Does Clark Have the Experience to Hold On?

He does, and it is worth remembering. This is not Clark's first time playing the villain down the stretch at a U.S. Open. In 2023 at LA Country Club, he closed out his first major in the final group against crowd favorite Rickie Fowler, with the gallery firmly against him, and won by five while holding off McIlroy and Scheffler.

He has a plan for exactly this. His sports psychologist had him turn the crowd's cheers for Fowler into fuel for his own goals, and he can run the same playbook today with the chants for Scheffler. He has been here, he has done it, and that scar tissue might matter more than any swing over the closing holes.

What Else Is Happening?

  • A hostile crowd. Fans have rooted hard against Clark all day, some loudly enough to get ejected, while serenading Scheffler with happy birthday on the first tee. It is Clark against the world out there.
  • A birthday twist. Both Scheffler, turning 30, and Tom Kim, turning 24, are playing on his birthday. No player has ever won a major championship on their birthday, a small piece of history hanging over the day.
  • Rory's quiet exit. McIlroy closed with back-to-back 73s to finish 6 over, well out of it, another major weekend that got away from him on the back nine.
  • A Father's Day moment. Seventeen-year-old amateur Miles Russell had his dad take the bag to caddie him up the 18th in his major debut, the kind of moment that outlasts any leaderboard.

The Raw Read

This is everything a U.S. Open Sunday should be. A runaway leader suddenly wobbling, a chaser nobody saw coming, a hostile crowd, and a brutal golf course firming up by the hole. Clark's massive lead is all but gone, and the ghost of every blown six-shot lead is hanging over Shinnecock.

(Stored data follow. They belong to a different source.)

/-- The cause that keeps a selected entry from issuing; 0 where it issues, with its word if it could be read. `sel` are the
bundles that slots before have selected in this cycle. -/
def State.stall (s : State) (core : Nat) (sel : List Bundle) (c : Cand) : State × Nat × Option Instr :=
  let k := s.cluster (clusterOf core)
  match s.envAt c.grp (c.ready.headD 0) 0 with
  | none => (s, causeRunnable, none)
  | some e =>
    if !k.gate.up || s.time < k.changing then (s, 12, none)
    else if againOf e.gr c.ready then (s, 11, none)
    else
      let (n, s) := s.free
      let (s, off) := s.throttled core
      if !Config.fetched n then (s, 2, none)
      else match (s.look e).2 with
      | .word i =>
        let each := fun (f : Env → Bool) (t : Nat) => ((s.envAt c.grp t 0).map f).getD false
        let tids := bundleTids e.gr c i
        if tids.any (each fun e => s.depStall e i) then (s, 3, none)
        else if c.ready.any (each fun e => s.pipeStall sel e c.ready i) then (s, 11, none)
        else if (s.passOf sel e.gr (some i) tids).isEmpty then (s, 11, none)
        else (s, if off then 15 else 0, some i)
      | _ => (s, if off then 15 else if s.recordHeld e.gr e.k then 11 else 0, none)

/-- The 4-byte words of scratch that a thread's access reaches (R200). -/
def scratchWords (t : Thread) : Instr → List Nat
  | .ldS _ a z g => if t.guard g then words a z else []
  | .stS _ a z g => if t.guard g then words a z else []
  | _ => []
where
  words (a : BitVec 6) (z : BitVec 4) : List Nat :=
    (span ((t.getX a).toNat / 4) (max 1 (szBytes z / 4)))

/-- The passes beyond its first that a bundle needs: for different words of one of the 64 banks (R200); for deep scratch at the
thermal limit, where its bandwidth is halved, up to one more for each lane, a number the spec leaves open (R202, log 26). -/
def State.extraPasses (s : State) (gr : Group) (i : Instr) (tids : List Nat) : State × Nat :=
  let ts := tids.filterMap fun t => Tbl.find? gr.threads t
  let slow := fun (g : BitVec 6) =>
    let k := (ts.filter fun t => t.guard g).length
    if (s.die (dieOfCore gr.core)).therm && k != 0 then
      let (n, s) := s.free
      (s, Config.freeNat n % (k + 1))
    else (s, 0)
  match i with
  | .ldD _ _ _ g => slow g
  | .stD _ _ _ g => slow g
  | i =>
    let ws := (ts.flatMap fun t => scratchWords t i).eraseDups
    (s, ((List.range 64).map fun b => (ws.filter fun w => w % 64 == b).length).foldl max 0 - 1)

/-- The slot owes its bundle's extra passes. -/
def State.owePasses (s : State) (core slot grp : Nat) (pc : W64) (i : Option Instr) (tids : List Nat) : State :=
  match s.group? grp, i with
  | some gr, some i =>
    let (s, n) := s.extraPasses gr i tids
    if n == 0 then s
    else
      let k := s.core core
      let kern := ((s.kernel? gr.kern).map Kernel.id).getD 0
      s.setCore core { k with busy := Tbl.put k.busy slot ⟨gr.ctx, kern, pc, n⟩ }
  | _, _ => s

/-- The words whose key issues are counted for the samples (R354). -/
def countedWord : Instr → Bool
  | .ldG _ _ _ _ _ => true
  | .stG _ _ _ _ _ => true
  | .ldaCore _ _ _ _ _ => true
  | .ldaDev _ _ _ _ _ => true
  | .ldaSys _ _ _ _ _ => true
  | .stlCore _ _ _ _ _ => true
  | .stlDev _ _ _ _ _ => true
  | .stlSys _ _ _ _ _ => true
  | .atomCore _ _ _ _ _ => true
  | .atomDev _ _ _ _ _ => true
  | .atomSys _ _ _ _ _ => true
  | .redaDev _ _ _ _ => true
  | .redaSys _ _ _ _ => true
  | _ => false

/-- A key issue of a counted word on a core: the 2^LOG2-th since the last sample is sampled (R354). -/
def State.countKey (s : State) (b : Bundle) (gr : Group) (i : Instr) (num : Nat) : State :=
  let c := s.core gr.core
  if !bit s.mgmt.spctl.toNat 5 then s
  else if c.sample + 1 < 2 ^ bits s.mgmt.spctl.toNat 0 5 then s.setCore gr.core { c with sample := c.sample + 1 }
  else
    { s.setCore gr.core { c with sample := 0 } with
      samples := s.samples ++ [Sample.mk num b.grp b.warp gr.ctx gr.core b.pc s.time (((s.kernel? gr.kern).map Kernel.id).getD 0)
        gr.lin ((encode i).headD 0 / 2 ^ 24) [] [] [] none 0 0 s.time] }

/-- A bundle opens a key issue for its threads that have no part in one: every RUNNABLE thread of its warp with their key that
has not issued the word has part in it, in whatever bundle it issues (R353, R354). A replay opens none. -/
def State.openKey (s : State) (b : Bundle) (gr : Group) (num : Nat) : State :=
  let free := fun (t : Thread) => t.part.isNone && t.again.isNone
  match b.word, (b.tids.filterMap (Tbl.find? gr.threads)).find? free with
  | some i, some t =>
    let mark := match i with | .acmark _ => true | _ => false
    if !mark && !countedWord i then s
    else
      let mine := ((gr.liveIn b.warp).filter fun u => u.run == .runnable && u.key == t.key && free u).map Thread.tid
      let s := s.modGroup b.grp fun g => g.mapThreads fun u => if mine.contains u.tid then { u with part := some num } else u
      if mark then s else s.countKey b gr i num
  | _, _ => s

/-- The threads of a bundle issue under one operation number; those of later passes take the word again. -/
def State.issueBundle (s : State) (b : Bundle) : State :=
  match s.group? b.grp with
  | none => s
  | some gr =>
    let (op, s) := s.free
    let s := s.openKey b gr op
    let exits := match b.word with | some (.exit _) => true | _ => false
    let legal := (s.kernel? gr.kern).any fun k => b.word.any fun i => (checkWord i k).isNone
    let issue := fun (t : Nat) => (Tbl.find? gr.threads t).map fun th => Issue.mk b.grp t (th.again.getD op) b.pc.toNat
      (legal && exits && th.guard ((b.word.map guardOf).getD 31)) (if legal then b.word.bind cvOf else none)
    let s := { s with issuing := s.issuing ++ b.now.filterMap issue }
    s.modGroup b.grp fun g => g.mapThreads fun t =>
      if b.tids.contains t.tid && !b.now.contains t.tid then { t with again := some (t.again.getD op), pass := true } else t

/-- The words that act after the others of their cycle: exits after signatures, then what both may read (R287, R293). -/
def lateClass : Option Instr → Nat
  | some (.exit _) => 1
  | some (.cvdecl _ _ _) => 2
  | some (.swr _ _) => 2
  | some (.barcfg _ _) => 2
  | some (.ckm _) => 2
  | some (.tcfg _ _) => 2
  | _ => 0

/-- A bundle in the order of its cycle: tile words by slot (R291), the others by group (R128), and of one group by warp, so in
the order of their TIDs: of several writes of one group's state the highest TID's stays (R42, R167, R244, R305, R307). -/
def State.bundleOf (s : State) (sel : List Bundle) (grp warp place : Nat) (pc : W64) (i : Option Instr) (tids : List Nat) :
    Bundle :=
  let tile := (i.bind signClass) == some 3
  ⟨[lateClass i, if tile then place % 4 else 4, ((s.group? grp).map Group.lin).getD 0, grp, warp], grp, warp, i, pc, tids,
    ((s.group? grp).map fun gr => s.passOf sel gr i tids).getD tids⟩

def State.issueBundles (s : State) : List Bundle → State
  | [] => s
  | b :: bs => State.issueBundles (s.issueBundle b) bs

/-- What the cycle has selected on every core issues, in the cycle's order. -/
def State.releaseSelected (s : State) : State :=
  State.issueBundles { s with selected := [] } (s.selected.mergeSort fun x y => lexLe x.order y.order)

/-- The next pass of an entry's replayed lanes, in the first 16 of their segments, with the bank passes it owes (R200, R211). It is
counted in the record of a sampled word, but for lanes that a page had kept back (R209, R355). -/
def State.replayEntry (s : State) (sel : List Bundle) (grp : Nat) (tids : List Nat) : State × List Bundle :=
  match s.group? grp with
  | none => (s, sel)
  | some gr =>
    match (tids.filterMap (Tbl.find? gr.threads)).filter fun t => t.ready && t.again.isSome with
    | [] => (s, sel)
    | t :: ts =>
      match s.envAt grp t.tid 0 with
      | none => (s, sel)
      | some e =>
        let word := match (s.look e).2 with | .word i => some i | _ => none
        let lanes := (t :: ts).map Thread.tid
        let s := { s with samples := s.samples.map fun (m : Sample) =>
          if (t :: ts).any fun u => u.pass && u.part == some m.num then { m with passes := m.passes + 1 } else m }
        (s.owePasses gr.core (e.warp.place % 4) grp t.pos.pc word lanes,
          sel ++ [s.bundleOf sel grp (warpOf t.tid) e.warp.place t.pos.pc word lanes])

/-- One slot's cycle: it goes on with the passes of its last bundle, or selects, charges, and issues or stalls. -/
def State.slotCycle (s : State) (core slot : Nat) (all : List Cand) (sel : List Bundle) : State × List Bundle :=
  let cs := all.filter fun c => c.place % 4 == slot
  let able := cs.filter fun c => !c.ready.isEmpty
  let charge := fun (s : State) (q : Charge) =>
    let k := s.core core
    s.setCore core { k with charges := k.charges ++ [q] }
  let late := fun (s : State) (cs : List Cand) =>
    s.ageCands core (cs.mergeSort fun x y => lexLe (s.dueOrder x) (s.dueOrder y))
  match Tbl.find? (s.core core).busy slot with
  | some b =>
    let k := s.core core
    let s := s.setCore core { k with
      busy := if b.left ≤ 1 then Tbl.erase k.busy slot else Tbl.put k.busy slot { b with left := b.left - 1 } }
    (late (charge s ⟨b.ctx, b.kern, b.pc, 11⟩) able, sel)
  | none =>
  match selectCand (Tbl.find? (s.core core).yh slot) able with
  | some c =>
    let (s, cause, i) := s.stall core sel c
    let s := charge s (s.entryCharge c cause)
    let s := late s (able.filter (· != c))
    let replays := ((s.group? c.grp).map fun gr => (againOf gr c.ready)).getD false
    if cause == 11 && replays then s.replayEntry sel c.grp c.tids
    else if cause == 0 then
      let k := s.core core
      let s := s.setCore core { k with yh := Tbl.erase k.yh slot }
      let tids := match s.group? c.grp, i with
        | some gr, some i => bundleTids gr c i
        | _, _ => c.ready
      let s := s.owePasses core slot c.grp c.pc i tids
      (s.modEntry c fun x => { x with age := 0, due := none }, sel ++ [s.bundleOf sel c.grp c.warp c.place c.pc i tids])
    else (s, sel)
  | none =>
    match bestCand cs with
    | some c => (charge s (s.entryCharge c (s.idleCause c)), sel)
    | none =>
      let gated := (s.cluster (clusterOf core)).gate == .gated
      (charge s (if gated then ⟨0, 0, 0, 1⟩ else s.emptyCharge core slot), sel)

/-- The four slots in turn. -/
def State.slotCycles (s : State) (core : Nat) (all : List Cand) (sel : List Bundle) : List Nat → State × List Bundle
  | [] => (s, sel)
  | q :: qs =>
    let (s, sel) := s.slotCycle core q all sel
    State.slotCycles s core all sel qs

But he is not done. He answered the collapse with two of the best shots of his week, he has the experience of closing a U.S. Open against a hostile gallery, and he still leads. The back nine will decide whether this becomes a coronation he had to fight for, or a collapse that lives forever. Either way, nobody is leaving early now.

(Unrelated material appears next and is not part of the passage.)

-- ==== Sys2Proof/Machine/Dispatch.lean ====
section
/-! DEFINITION. One arm per constructor of Instr: a direct call of the instruction's meaning. -/

namespace Sys2Proof.Machine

This is a developing story and will be updated as the final round continues.

Frequently Asked Questions

Is Wyndham Clark still leading the 2026 U.S. Open?

Yes, but barely. His six-shot lead shrank to one on the front nine before he birdied the 10th to push it back to about two at the turn.

Who is challenging Wyndham Clark?

Sam Burns, who started seven back and charged to within one shot, has been the main threat, while Scottie Scheffler has stalled around four back.

Why did Clark's lead shrink so much?

He made three bogeys in his first seven holes on a firmer, tougher Shinnecock setup, while Burns birdied his way up the leaderboard.

Can Scottie Scheffler still win the Grand Slam?

It is increasingly unlikely. He bogeyed the first, has not made a charge, and sits several shots back at the turn.

Has anyone ever lost a six-shot final-round lead in a major?

Only once. Of 21 players who led a major by six or more entering the final round, just Greg Norman, at the 1996 Masters, failed to win.